Рота Сергея в ночь ушла на линию в окопы, заступила на место второй роты. Идти от штаба полка было недалеко. Сергей присоединился к солдатам, понесшим обед. Шли четверо: двое несли мешки с хлебом и порциями вареного мяса, двое волокли ведра с кашей.
— Кормят очень хорошо, — говорили Сергею солдаты, — ты не сомневайся. Мясо, каша, щи — таких попы не едят. Командир Исаев — хозяин большой, лучше всех начальников. Все имеем: и свинину, и солонину, и крупу всякую. В других полках на сухарях сидят, а у. нас мясо через день...
Шли вытоптанной широкой дорожкой под холмом.
— Где же Перемышль? — спросил Сергей.
— Не видать отсюда, горки те заслоняют, а вон с той дальней горки в ясный день видно церкви ихние, а колокол отовсюду слыхать.
Они пошли ходом сообщения.
Солдаты говорили громко, чувствовалось, что близость неприятеля их не беспокоит.
Окоп был по колено, потом углубился по пояс, по грудь. Вскоре с головой ушел Сергей в глубокую борозду, снова вернулся в окопную землю, широко раскинувшуюся на сотни верст. И сразу возник знакомый полусвет, и знакомый сырой запах, и шершавое прикосновение мерзлой, комковатой земли, о которую терлась шинель.
И тысячи забытых мелочей сразу выплыли на поверхность сознания, — он возвращался в окопы, к самой суровой жизни, которую человек уготовил себе. Словно колокол, в его сознании забила сильная мысль: бежать, бежать, дезертировать.
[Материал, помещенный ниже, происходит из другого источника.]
-- ==== Sys2Proof/Certificates/Slice0/Obligations.lean ====
section
/-! DEFINITION. The statements for the provers. Each docstring names the rules of spec/ it rests on. "Answers next" is
the completion of a command: the hypotheses are on the state and the operands alone. -/

open Sys2Proof Sys2Proof.Machine

/-! ### Steps and reset -/

/-- With commands waiting, a step is the meaning of the front command on the state with the queue's rest (00, 95: each
row of the table is one whole step). -/
def Obligations.StepRunsTheFrontCommand : Prop :=
  ∀ (c : Instr) (rest : List Instr) (s : State),
    step { s with pending := c :: rest } = exec c { s with pending := rest }

/-- With no command waiting, one ms passes: the time advances, the countdown of each armed watch falls by one ms and no
lower than 0, and nothing else changes. The model's choice (log 2). -/
def Obligations.EmptyQueueLetsOneMsPass : Prop :=
  ∀ s : State, s.pending = [] →
    ∃ t : State, step s = .next t ∧ t = { s with now := s.now + 1, watches := t.watches } ∧
      ∀ w : WatchId, t.watch w =
        if (s.watch w).armed then { s.watch w with countdown := (s.watch w).countdown - 1 } else s.watch w

/-- Every command answers a next state, in every state (the spec stops the part nowhere), and no command changes the
queue of the commands behind it.
That a command answers next in a state its event cannot arise in is the model's choice (log 1), and so is the queue, which
FULL_RESET keeps (log 22, log 27). -/
def Obligations.EveryCommandAnswersAndKeepsTheQueue : Prop :=
  ∀ (c : Instr) (s : State), ∃ t : State, exec c s = .next t ∧ t.pending = s.pending

/-- The state after full reset (R16, R37, R41, R86, R147, R162), as far as the spec gives it.
FULL_RESET (R16, R37): from any state it leaves the values of full reset, with the speed that LSPD selects and the
line levels it finds; power-on sets the power-on flag and the RESET pin leaves it (R15). Log 24: the time restarts. -/
def Obligations.FullResetValues : Prop :=
  (State.reset.receiver = ⟨.hunt, [], none⟩ ∧ State.reset.rxQueue = [] ∧ State.reset.counters = ⟨0, 0, 0, 0⟩ ∧
    State.reset.replies = [] ∧ State.reset.transmitting = none ∧ State.reset.bootPending = some .fullReset ∧
    State.reset.session = .closed ∧ State.reset.taking = none ∧ State.reset.pendingClose = none ∧
    State.reset.pendingRestart = none ∧ (∀ b : BranchId, State.reset.pendingReset b = none) ∧
    State.reset.intakeStopped = false ∧ State.reset.cancelledJobs = 0 ∧ State.reset.discardedPosts = 0 ∧
    (∀ r : RouteId, State.reset.route r = ⟨none, .unknown, 0, 0, none, 1, 0, none⟩) ∧
    (∀ b : BranchId, (State.reset.branch b).config = ⟨true, .standard, 25, false⟩ ∧
      (State.reset.branch b).engine = .idle ∧ (State.reset.branch b).recoveries = 0 ∧
      (State.reset.branch b).isolations = 0 ∧ (State.reset.branch b).arbLossTotal = 0 ∧
      (State.reset.branch b).busFree = false ∧ (State.reset.branch b).queue = []) ∧
    (∀ w : WatchId, State.reset.watch w = ⟨none, 0, false, 0, none, 0, false⟩) ∧
    State.reset.notices = [] ∧ State.reset.credits = 0 ∧ State.reset.nextSeq = 1 ∧ State.reset.dropped = 0 ∧
    State.reset.attnLow = false) ∧
  (∀ (cause : ResetCause) (lspd : LinkSpeed) (lines : Vector Lines 4) (s : State),
    ∃ t : State, exec (.fullReset cause lspd lines) s = .next t ∧
      t = { State.reset with
        linkSpeed := lspd
        powerOnFlag := t.powerOnFlag
        branches := t.branches
        pending := s.pending } ∧
      (cause = .powerOn → t.powerOnFlag = true) ∧ (cause = .resetPin → t.powerOnFlag = s.powerOnFlag) ∧
      ∀ b : BranchId, t.branch b = ⟨⟨true, .standard, 25, false⟩, .idle, 0, 0, 0, false, lines[b], []⟩)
Наверху над ним был свет, а он с каждым шагом уходил все глубже в землю. Все ближе, чувствовал он, было до встречи с постылыми ему людьми; одна мысль о них вызывала тоску. Вот еще поворот.
Вдали раздался глухой голос:
— Эй, ребята, обед идет!
Никого еще не было видно, но в окопах заслышали стук ведер об узкий ход сообщения. Так много раз Сергей и раньше слышал приближение обеда. Наконец вдали мелькнула чья-то шинель. «Ну, вот и жизни конец!» — подумал он.
У входа толпилось множество солдат, собравшихся в ожидании раздачи порций. Ефрейтор принимал мешки. Солдаты, принесшие обед, сдвинув папахи, утирали лбы и, усмехаясь, слушали обычное балагурство.
— Долго шли... мясо, верно, жрали... пощупать их надо, брюхи понабивали говядиной...
Задние, которые не могли заглянуть в ведра, любопытствовали:
— Какая каша? Пшенная, верно?
Сергей неловко выбрался из хода сообщения, угрюмо, с заранее созревшим недовольством оглядел солдат. Неожиданно сердце его забилось, и он, сам не зная отчего, обрадовался, увидя знакомые лица.
И тем лучше была, эта радость, что он не предполагал ее вовсе. Хорошо, если в сумерках осеннего вечера, когда ждешь лишь ветреной и темной ночи, неожиданно прорывается желтый, спокойный свет заката. Пусть на несколько мгновений, пусть тут же ветер и дождь ударят в лицо, но этот свет уже поднял в душе человека новые чувства, и они не улягутся, будут враждовать о унынием ночи.
Его узнали сразу несколько человек.
Все они похудели, постарели; казалось, у всех у них лица стали скуластей. После белолицых, упитанных мирных людей особенно была заметна худоба солдат, смуглость их кожи, пристальный взгляд запавших глаз. Полная одинаковость одежды подчеркивала для Сергея общность их судьбы — общность, которую он сейчас лишь почувствовал.
Вскоре он сидел на земле и, оглядывая лица обедавших вместе с ним, удивленно говорил:
— Что ж, выходит, в нашем отделении никого не убило?
— Одного Шевчука, а в роте человек двадцать пять,— отвечал Маркович. — Помнишь, какой страх был, когда сюда гнали, а за всю зиму раз пять только и завязывалось. Да и то наш полк всегда в стороне: то в тыл был отведен, то не на нашем направлении. А ты там как, с девочками погулял сладко?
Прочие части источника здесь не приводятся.